Fibroids are like cysts — everyone gets them and doctors seem chill because only a small number of them are infected. They were all “1 in 10,000 fibroids are uterine sarcoma so go ahead and chop them babies up if they’re hurting you so badly!” Then in 2014, the FDA released a report that “discouraged” the use of laparoscopic morcellators. The number of uterine sarcoma in patients was adjusted from 1 in 10,000 to 1 in 352 after analyzing 9 studies on the subject. #womenshealth

Apparently we’re still learning how our bodies work (even 15 years after the human genome project!?) and not every diagnosis we get will capture the full story of what’s going on inside us. And if you’re fortunate enough to have healthcare, use it. Save for the (un)expected, especially as a woman. Luckily, having fibroids does not increase the risk of developing a cancer. Win!

My uterus all sewn up, sans fibroids! Woo hoo!
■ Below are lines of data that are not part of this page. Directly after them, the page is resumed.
-- ==== Sys2Proof/Certificates/Slice0/Obligations.lean ====
section
/-! DEFINITION. The statements for the provers, taken from the spec's numbered rules, and the tables they speak of. Statements of
one family are joined in one obligation after the last of them. -/

namespace Sys2Proof.Claims
end Sys2Proof.Claims

open Sys2Proof Sys2Proof.Machine Sys2Proof.Claims

namespace Sys2Proof.Claims

/-! What several statements say, and the completion of every event and engine instruction in few words: each does what its rule gives
it, in every state that meets the rule's conditions. The later statements say the rest. -/

/-- Executing `i` in `s` answers a next state, of which `P` holds. -/
def Does (i : Instr) (s : State) (P : State → Prop) : Prop := ∃ t : State, exec i s = .next t ∧ P t

/-- `i` is executed for its own effect: the decode checks of 06 R168 let it through for the agent that executes it, and no
scalar register that it consumes is poisoned (17 R392). -/
def Runs (i : Instr) (s : State) : Prop := ∃ f, i.form = some f ∧ s.decodeCause f = none ∧ s.scalarPoison f = none

/-- No paired execution is to differ: the executing agent's grid is not issued in pairs, or no mismatch is to come (17 R398). -/
def Unpaired (s : State) : Prop := s.pairing = [] ∨ ∀ g, groupOf s.cur = some g → (s.launchOf g).paired = false

/-- None of these places lies in a line that a walker has read (12 R299). -/
def Untracked (s : State) (ls : List Loc) : Prop := ∀ l ∈ ls, l.space = .hbm → Table.look s.tables (l.off / 64) = none

/-- Every byte but those at some places reads as before; a window is read at its own place. -/
def OtherBytes (s t : State) (ls : List Loc) : Prop :=
  ∀ l : Loc, (∀ q r, l.space ≠ .window q r) → (∀ x ∈ ls, l.key ≠ x.key) → t.readByte l = s.readByte l

/-- The bytes at some places are these. -/
def Holds (t : State) (ls : List Loc) (bs : List Byte) : Prop := ∀ i l, ls[i]? = some l → t.readByte l = listGet 0 bs i

/-- The state in which the lifecycle pair carries out a command with words `ws`: one that is latched, or one that a GO submits. -/
def Begins (s : State) (ws : List W32) (u : State) : Prop :=
  s.roleStopped 1 = false ∧
  ((s.pf.busy = some ⟨ws, false⟩ ∧ u = { s with pf := { s.pf with busy := some ⟨ws, true⟩ } }) ∨
   (s.pf.busy = none ∧ s.power.state = 1 ∧ ws = s.pf.cmdBuf ∧
    u = { s with pf := { s.pf with seq := s.pf.seq + 1, busy := some ⟨ws, true⟩ } }))

/-- Word `i` of a command; its OP and its VD. -/
def word (ws : List W32) (i : Nat) : Nat := (listGet 0 ws i).toNat
def opOf (ws : List W32) : Nat := word ws 0 % 256
def vdOf (ws : List W32) : Nat := word ws 0 / 2 ^ 16 % 512

/-- The bits of word 0 that must be 0 are. -/
def Clean (ws : List W32) : Prop := word ws 0 / 2 ^ 8 % 2 ^ 8 = 0 ∧ word ws 0 / 2 ^ 25 = 0

/-- Record `i` of queue `q` has completed with a status, and the queue's done bit is set. -/
def Completed (t : State) (q i status : Nat) : Prop :=
  (t.queue q).done = true ∧ ∀ r, (t.queue q).run i = some r → r.completed = true ∧ r.status = BitVec.ofNat 8 status

/-- Word `k` of a record. -/
def rw (r : RecordRun) (k : Nat) : Word := listGet 0 r.words k

/-- An operation has ended with a code (18 R419). -/
def EndedWith (t : State) (n e : Nat) : Prop := let v := t.vd n
  v.ckBusy = false ∧ v.ckDone = true ∧ v.ckErr = BitVec.ofNat 8 e ∧ v.ckRun = none

/-- The address of the next slot of a VD's fault ring (12 R307). -/
def ringSlot (v : Vd) : Nat := 4096 * (v.fqBase.toNat / 4096 % 2 ^ 40) + v.fqProd.toNat % 2 ^ v.fqSize.toNat * 32

/-- A counter of 01 R33 that counts up and stays at its largest value. -/
def counted (n : W32) : W32 := if n = 0xFFFFFFFF#32 then n else n + 1

end Sys2Proof.Claims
Hell, this isn’t even over for me until I get my own hormones figured out, since new baby fibroids are probably growing back as I type. And my experience through this whole thing was a breeze compared to the countless stories I read online, including on Medium. One woman had the equivalent to a magnum bottle of champagne inside of her for years.

Treat Your Self

So please, listen to your body, read as much as you can, talk to your doctor (and your fellow females). At your next Pap smear, request a sonogram to get a hint of what’s happening inside your tumor store. See what you can do to balance the load now so you don’t have to give yourself an enema later.